14. Fest der Kulturen lockt fast 2000 Besucher ins Deutsche Haus / Ungeplantes Intermezzo auf der Bühne gehörten nicht zum offiziellen Programm

Wie viel Wert die Stadt Flensburg auf eine gelebte Willkommenskultur legt, zeigte sie beim diesjährigen Fest der Kulturen: Zu seiner 14. Ausgabe hatte die Kommune alle Bürger sowie explizit die 1200 Flüchtlinge eingeladen, die „im vergangenen Jahr unsere neuen Nachbarn geworden sind“. Statt in der auch früher bereits überfüllten Bürgerhalle wurde der Event erstmals im eigens angemieteten Deutschen Haus veranstaltet – trotz der Kosten eine gute Entscheidung: Denn alle Beteiligten waren sich einig, dass diese Location atmosphärisch und von der Größe her den angemessenen Rahmen bot, bestätigt von gezählten etwa 1900 Besuchern.

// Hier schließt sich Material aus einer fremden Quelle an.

/-- SF_CHECK of a block of zeros, an eighth of it at a time. -/
theorem witness_ChangingRequests_check : crc32c (List.replicate 488 0) = 0xB61C2DC6 := by
  have h1 : crcRun 0xFFFFFFFF (List.replicate 61 0) = 0x6F506D19 := by decide +kernel
  have h2 : crcRun 0x6F506D19 (List.replicate 61 0) = 0x4023E5A7 := by decide +kernel
  have h3 : crcRun 0x4023E5A7 (List.replicate 61 0) = 0x862517E2 := by decide +kernel
  have h4 : crcRun 0x862517E2 (List.replicate 61 0) = 0xEC62CE32 := by decide +kernel
  have h5 : crcRun 0xEC62CE32 (List.replicate 61 0) = 0xFB06256F := by decide +kernel
  have h6 : crcRun 0xFB06256F (List.replicate 61 0) = 0x9B994588 := by decide +kernel
  have h7 : crcRun 0x9B994588 (List.replicate 61 0) = 0x61FB9D1C := by decide +kernel
  have h8 : crcRun 0x61FB9D1C (List.replicate 61 0) = 0x49E3D239 := by decide +kernel
  have h : List.replicate 488 (0 : Byte) = (List.replicate 8 (List.replicate 61 0)).flatten := by decide +kernel
  rw [crc32c, h]
  generalize List.replicate 61 (0 : Byte) = z at h1 h2 h3 h4 h5 h6 h7 h8
  simp only [List.replicate, List.flatten_cons, List.flatten_nil, crcRun_append, h1, h2, h3, h4, h5, h6, h7, h8, crcRun]
  decide

/-- A stopped module whose ring 10 the serial agent holds, and a claim of that ring for CAN channel 1. -/
def heldRing : State := (sessM .stopped).setFld (Reg.RNG_CFG_AGENT 10) 5
def canCfg : Nat := regAddr 0x0C 0x40
def canClaim : List Byte := [1, 0, 0, 0] ++ leBytes 4 canCfg ++ leBytes 4 0x20

theorem witness_ChangingRequests :
    Acts (sessM .stopped) ⟨0x0011, rMI, lenBetween 12 4060, allModes, false⟩
      (request 0 0x0011 ([1, 0, 0, 0] ++ leBytes 4 0xF0000000 ++ [0, 0, 0, 0]))
      (fun u _ _ => (u.ringClaim (pageOf 0xF0000000) (offOf 0xF0000000) 0 0xFFFFFFFF).isNone && regAddrOk 0xF0000000 &&
        !sealedPage (pageOf 0xF0000000)) ∧
    Acts heldRing ⟨0x0011, rMI, lenBetween 12 4060, allModes, false⟩ (request 0 0x0011 canClaim)
      (fun u _ _ => u.ringClaim (pageOf canCfg) (offOf canCfg) 0x20 0xFFFFFFFF == some 10 && regAddrOk canCfg &&
        !sealedPage (pageOf canCfg)) ∧
    Acts (sessM .stopped) ⟨0x0021, .any, fixedLen 0, romModes, false⟩ (request 0 0x0021 []) always ∧
    Acts { sessM .stopped with ce := loaded.ce } ⟨0x0100, .any, fixedLen 4, allModes, false⟩ (request 0 0x0100 [4, 0, 0, 0])
      (fun u role _ => u.sup.modeWait.isNone && (u.modeRefusal .run role).isNone) ∧
    Acts (sessM .run) ⟨0x0100, .any, fixedLen 4, allModes, false⟩ (request 0 0x0100 [0xB, 0, 0, 0])
      (fun u role _ => (u.modeRefusal .safe role).isNone) ∧
    Acts (sessM .stopped) ⟨0x0200, rMI, fixedLen 0, modesOf [.stopped, .config], false⟩ (request 0 0x0200 []) always ∧
    Acts { sessM .config with cmd.edit := some ⟨1, 6, []⟩ } ⟨0x0201, rMI, lenBetween 9 4064, modesOf [.config], false⟩
      (request 0 0x0201 [0x80, 0, 0, 0, 0, 0, 0, 0, 5]) (fun u _ _ => u.ownsEdit (request 0 0x0201 []) && u.cmd.longOp.isNone &&
        !confRangeBad 0x80 0 1) ∧
    Acts { sessM .config with cmd.edit := some ⟨1, 6, []⟩ } ⟨0x0203, rMI, fixedLen 0, modesOf [.config], true⟩
      (request 0 0x0203 []) (fun u _ _ => u.ownsEdit (request 0 0x0203 [])) ∧
    Acts { sessM .test with ce := { loaded.ce with active := some { image with table := leBytes 4 3 ++ List.replicate 4 0 ++ leBytes 4 1 } } }
      ⟨0x0401, rMI, fixedLen 8, modesOf [.test], false⟩ (request 0 0x0401 [3, 0, 0, 0, 1, 0, 0, 0])
      (fun u _ _ => (u.forceRefusal 3 false).isNone) ∧
    Acts (sessM .test) ⟨0x0402, rMI, fixedLen 8, modesOf [.test], false⟩ (request 0 0x0402 [3, 0, 0, 0, 1, 0, 0, 0]) always ∧
    Acts (sessI .stopped) ⟨0x0501, rI, fixedLen 4, modesOf [.stopped], false⟩ (request 0 0x0501 [0, 0, 0, 0])
      (fun u _ _ => u.sfStored == List.replicate 488 0) ∧
    Acts (sessI .stopped) ⟨0x0501, rI, fixedLen 4, modesOf [.stopped], false⟩ (request 0 0x0501 (leBytes 4 0xB61C2DC6))
      (fun u _ _ => u.sfStored == List.replicate 488 0) ∧
    Acts { sessM .stopped with cmd.config := [(0x8000006, 1)], col.partner := some ⟨1, 2, 3, 0, 0, 0, false⟩ }
      ⟨0x0800, rMI, fixedLen 4, modesOf [.stopped], true⟩ (request 0 0x0800 [2, 0, 0, 0])
      (fun u _ _ => (u.pairRoleRefusal 2).isNone && !u.sup.autoOpen && u.col.partner.isSome) ∧
    Acts (sessI .stopped) ⟨0x0902, rI, fixedLen 0, modesOf [.stopped], true⟩ (request 0 0x0902 [])
      (fun u _ _ => decide (u.pwr.op < 3) && !u.sup.autoOpen) := by
  and_intros <;> exact acts (by decide +kernel) (by decide)

/-- Instance 1 of the Safety Function Unit in use, confirmed, and locked out with its lock-out number shown. -/
theorem witness_ChangingRequests_reset :
    Acts ((({ served .run .operator none with sf.block := [(0xC8, 1), (0xC9, 2), (0xE8, 1), (0xEC, 1)], sf.confirmed := some (0, 0) } : State).setSs 1
        stLocked).putBit Reg.TLI_FGSTAT_MISSING 0 false)
      ⟨0x0502, rOMI, fixedLen 8, allModes, false⟩ (request 0 0x0502 [1, 0, 0, 0, 0, 0, 0, 0])
      (fun u _ _ => (u.sfResetRefusal 1 0).isNone && u.ssState 1 != stRunning) := acts (by decide +kernel) (by decide)

/-- SESS_OPEN on CONSOLE as INTEGRATOR with no key set: the key is zero (R243). -/
theorem witness_ChangingRequests_open :
    let r : Req := ⟨6, 0, false, 1, 0, 0, true, [2, 0, 0, 0] ++ List.replicate 16 0, []⟩
    let q : Req := { r with mac := authCode (List.replicate 32 0) (r.signed 0x0020) }
    (match (sessM .stopped).gate 0x0020 q with | .pass u _ _ => u.mode == .stopped | .stop _ => false) = true ∧
    (sessM .stopped).served 6 = true ∧ Roles.allow .none (Option.none) = true ∧ fixedLen 20 q.payload.length = none ∧
    romModes .stopped = true := by decide +kernel

/-- A body of 64 bytes, 0 to 63. -/
def body : List Byte := (List.range 64).map (BitVec.ofNat 8)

„Der interkulturelle Austausch schafft gesellschaftliches Bewusstsein, Flensburger Bewusstsein, und das kann nur gut für uns alle sein“, sagte Schirmherr Henning Brüggemann in seiner Begrüßung. Und das Deutsche Haus bot den ehrenamtlichen Akteuren mit seiner großen Bühne ein adäquates Forum, die farbige Vielfalt internationaler Kulturen aufzuzeigen. Den Anfang machte „Best of Schul-Chor“ mit 44 mutigen kleinen Sängern der Ramsharde-Schule, die von Opernsängerin Sylvia Wieland (zünftig in Matrosen-Outfit) motiviert wurde. Unter anderem durch „Wir wollen Liebe für die Welt, Shalom“ war das Publikum gleich Feuer und Flamme. Erst im September gegründet, betrat anschließend das Internationale Chor-Projekt Neustadt die Bühne, ganz „We are the world“ und „Let the sunshine in“. Die 30 Sänger freuen sich über weitere Engagierte, gerne mit internationalem Background.

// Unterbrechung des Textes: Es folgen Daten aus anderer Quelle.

-- ==== Sys2Proof/Proofs/Coded.lean ====
section
-- In order, not in parallel: each parallel thread reserves its whole stack of the check's memory.
set_option Elab.async false
/-! SUPPORT. The code of the stores (R194 to R196): the check bits are linear, so the syndrome of a wrong word is the sum of
the columns of its wrong bits, and every column has odd weight. -/
namespace Sys2Proof.Machine

/-! ### Linearity of the check bits -/

theorem xorCols_zero : ∀ cs : List Byte, xorCols cs 0 = 0
  | [] => rfl
  | c :: cs => by simp [xorCols, xorCols_zero cs]

theorem xorCols_xor : ∀ (cs : List Byte) (m n : Nat), xorCols cs (m ^^^ n) = xorCols cs m ^^^ xorCols cs n
  | [], _, _ => by simp [xorCols]
  | c :: cs, m, n => by
    have hdiv : (m ^^^ n) / 2 = m / 2 ^^^ n / 2 := by
      simpa only [Nat.shiftRight_one] using Nat.shiftRight_xor_distrib (i := 1)
    have hc : (if (m ^^^ n) % 2 = 1 then c else 0) =
        (if m % 2 = 1 then c else 0) ^^^ (if n % 2 = 1 then c else 0) := by
      simp only [Nat.xor_mod_two_eq_one]
      by_cases hm : m % 2 = 1 <;> by_cases hn : n % 2 = 1 <;> simp [hm, hn]
    rw [xorCols, xorCols, xorCols, hdiv, xorCols_xor cs, hc]
    ac_rfl

/-- A single bit contributes its column. -/
theorem xorCols_two_pow : ∀ (cs : List Byte) (i : Nat), xorCols cs (2 ^ i) = cs.getD i 0
  | [], _ => rfl
  | c :: cs, 0 => by simp [xorCols, xorCols_zero]
  | c :: cs, i + 1 => by
    have hmod : 2 ^ (i + 1) % 2 ≠ 1 := by rw [Nat.pow_succ']; simp
    rw [xorCols, if_neg hmod, Nat.pow_succ', Nat.mul_div_cancel_left _ (by decide), xorCols_two_pow cs i]
    simp

/-- The 72 columns: data bits, then check bits (R194). -/
def codeCols : List Byte := dataCols ++ weight1

/-- `c` with bit `i` of its 72 bits wrong. -/
def Code.flip (c : Code) (i : Fin 72) : Code :=
  if i.val < 64 then { c with data := c.data ^^^ BitVec.ofNat 64 (2 ^ i.val) }
  else { c with chk := c.chk ^^^ BitVec.ofNat 8 (2 ^ (i.val - 64)) }

theorem checkBits_flip {i : Nat} (hi : i < 64) (d : DWord) (w : Nat) :
    checkBits (d ^^^ BitVec.ofNat 64 (2 ^ i)) w = checkBits d w ^^^ dataCols.getD i 0 := by
  have hpow : (BitVec.ofNat 64 (2 ^ i)).toNat = 2 ^ i :=
    Nat.mod_eq_of_lt (Nat.pow_lt_pow_right (by decide) hi)
  rw [checkBits, checkBits, BitVec.toNat_xor, hpow, xorCols_xor, xorCols_two_pow]
  ac_rfl

theorem column_data : ∀ i : Fin 72, i.val < 64 → codeCols.getD i.val 0 = dataCols.getD i.val 0 := by decide

theorem column_check : ∀ i : Fin 72, ¬ i.val < 64 → codeCols.getD i.val 0 = BitVec.ofNat 8 (2 ^ (i.val - 64)) := by decide

/-- A wrong bit adds its column to the syndrome. -/
theorem syndrome_flip (w : Nat) (c : Code) (i : Fin 72) :
    syndrome w (c.flip i) = syndrome w c ^^^ codeCols.getD i.val 0 := by
  unfold Code.flip syndrome
  split
  · next h => rw [checkBits_flip h, column_data i h]; ac_rfl
  · next h => rw [column_check i h]; dsimp only; ac_rfl

theorem syndrome_encodeWord (w : Nat) (d : DWord) : syndrome w (encodeWord w d) = 0#8 := by
  simp [syndrome, encodeWord]

/-- A word read at another address shows the columns of the address bits that differ. -/
theorem syndrome_other_address (w x : Nat) (d : DWord) : syndrome (w ^^^ x) (encodeWord w d) = xorCols addrCols x := by
  rw [syndrome, encodeWord, checkBits, checkBits, xorCols_xor]
  have h : ∀ a b c : Byte, a ^^^ (b ^^^ c) ^^^ (a ^^^ b) = c := by
    intro a b c
    rw [show a ^^^ (b ^^^ c) ^^^ (a ^^^ b) = (a ^^^ a) ^^^ (b ^^^ b) ^^^ c by ac_rfl]
    simp
  exact h _ _ _

theorem syndrome_poisonWord (w : Nat) : syndrome w (poisonWord w) = 0xFF := by
  rw [syndrome, poisonWord, ← BitVec.xor_assoc, BitVec.xor_self, BitVec.zero_xor]

/-! ### Classes of a word as stored, and of one with wrong bits (R195, R196) -/

@[simp] theorem encodeWord_cls (w : Nat) (d : DWord) : (encodeWord w d).cls w = .clean := by
  rw [Code.cls, syndrome_encodeWord]; rfl

theorem corrected_of_syndrome_zero {w : Nat} {c : Code} (h : syndrome w c = 0) : corrected w c = c.data := by
  rw [corrected, h]; rfl

@[simp] theorem corrected_encodeWord (w : Nat) (d : DWord) : corrected w (encodeWord w d) = d :=
  corrected_of_syndrome_zero (syndrome_encodeWord w d)

@[simp] theorem poisonWord_cls (w : Nat) : (poisonWord w).cls w = .poison := by
  rw [Code.cls, syndrome_poisonWord]; rfl

theorem classOf_column : ∀ i : Fin 72, classOf (codeCols.getD i.val 0) = .ce := by decide

theorem colIndex_column : ∀ i : Fin 72, colIndex dataCols (codeCols.getD i.val 0) = if i.val < 64 then some i.val else none := by
  decide

theorem flip_cls (w : Nat) (d : DWord) (i : Fin 72) : ((encodeWord w d).flip i).cls w = .ce := by
  rw [Code.cls, syndrome_flip, syndrome_encodeWord, BitVec.zero_xor, classOf_column]

/-- The column of a wrong data bit says where it is. -/
theorem corrected_flip (w : Nat) (d : DWord) (i : Fin 72) : corrected w ((encodeWord w d).flip i) = d := by
  rw [corrected, syndrome_flip, syndrome_encodeWord, BitVec.zero_xor, colIndex_column]
  unfold Code.flip encodeWord
  by_cases h : i.val < 64
  · simp only [if_pos h, BitVec.xor_assoc, BitVec.xor_self, BitVec.xor_zero]
  · simp only [if_neg h]

/-! ### Two wrong bits (R194) -/

/-- The number of bits that are set in a byte is odd. -/
def oddWeight (b : Byte) : Bool := (List.range 8).foldl (fun p i => p != b.getLsbD i) false

theorem oddWeight_xor (a b : Byte) : oddWeight (a ^^^ b) = (oddWeight a != oddWeight b) := by
  have fold : ∀ (l : List Nat) (p q : Bool), l.foldl (fun p i => p != (a ^^^ b).getLsbD i) (p != q) =
      (l.foldl (fun p i => p != a.getLsbD i) p != l.foldl (fun p i => p != b.getLsbD i) q) := by
    intro l
    induction l with
    | nil => exact fun _ _ => rfl
    | cons i t ih =>
      intro p q
      rw [List.foldl_cons, List.foldl_cons, List.foldl_cons, ← ih, BitVec.getLsbD_xor]
      congr 1
      cases p <;> cases q <;> cases a.getLsbD i <;> cases b.getLsbD i <;> rfl
  exact fold _ false false

theorem column_odd : ∀ i : Fin 72, oddWeight (codeCols.getD i.val 0) = true := by decide

theorem columns_nodup : codeCols.Nodup := by decide

/-- What delivers data is no error, or one column. -/
theorem classOf_ok : ∀ b : Byte, (classOf b).ok = true → b = 0 ∨ oddWeight b = true := by decide

theorem flip_flip_cls (w : Nat) (d : DWord) {i j : Fin 72} (hij : i ≠ j) :
    ((((encodeWord w d).flip i).flip j).cls w).ok = false := by
  rw [Code.cls, syndrome_flip, syndrome_flip, syndrome_encodeWord, BitVec.zero_xor]
  rw [Bool.eq_false_iff]
  intro hok
  rcases classOf_ok _ hok with h | h
  · have heq : codeCols.getD i.val 0 = codeCols.getD j.val 0 := BitVec.xor_eq_zero_iff.mp h
    rw [List.getD_eq_getElem _ _ (show i.val < codeCols.length from i.isLt),
      List.getD_eq_getElem _ _ (show j.val < codeCols.length from j.isLt)] at heq
    exact hij (Fin.ext ((List.Nodup.getElem_inj_iff columns_nodup).mp heq))
  · rw [oddWeight_xor, column_odd, column_odd] at h
    exact absurd h (by decide)

theorem classOf_address : ∀ k : Fin 23, classOf (addrCols.getD k.val 0) = .address := by decide

/-- Settles O21: each error has the syndrome of its columns. -/
theorem codedWords : Obligations.CodedWords := by
  intro d w _
  refine ⟨encodeWord_cls w d, corrected_encodeWord w d, fun i => ⟨flip_cls w d i, corrected_flip w d i⟩,
    fun i j hij => flip_flip_cls w d hij, fun k => ?_, poisonWord_cls w⟩
  rw [Code.cls, syndrome_other_address, xorCols_two_pow, classOf_address]

end Sys2Proof.Machine
end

Ein echtes Highlight des Festes der Kulturen war der Auftritt des Intercultural Music Projekt Neustadt des Flensburger Musikers Stelios Antoniou (das Tageblatt berichtete). Das vereint durch gemeinsames Musizieren und Singen mehrere Künstler unterschiedlicher Kulturen, viele mit Flüchtlingsschicksal als persönlichem Hintergrund. Sie stimmten das gefüllte Parket mit Populärmusik ein und begeisterten mit arabischsprachigen Titeln wie „Fatimeh“, nach denen nicht nur die Landsleute frenetischen Beifall spendeten. Die Tanzgruppe der Deutsch-Griechischen Gesellschaft zeigte komplizierte Reihentänze, betanzte außerdem mit Sirtaki gemeinsam mit vielen Besuchern den ganzen Saal. Betont folkloristisch gaben sich die bosnischen Tänzer und beeindruckten dabei mit teils extrem schellen Schrittfolgen.

Überraschend unterbrachen dann zahlreiche Demonstranten das Programm und okkupierten die Bühne: Sie waren Teil einer etwa 300 Personen starken Demo vom Nordertor zum Südermarkt, die gegen Abschiebung nach Afghanistan als angeblich sicheres Herkunftsland friedlich protestiert hatten. Mit Blumen und Handzetteln baten sie um Unterstützung, „nicht wieder in den Krieg abgeschoben zu werden“.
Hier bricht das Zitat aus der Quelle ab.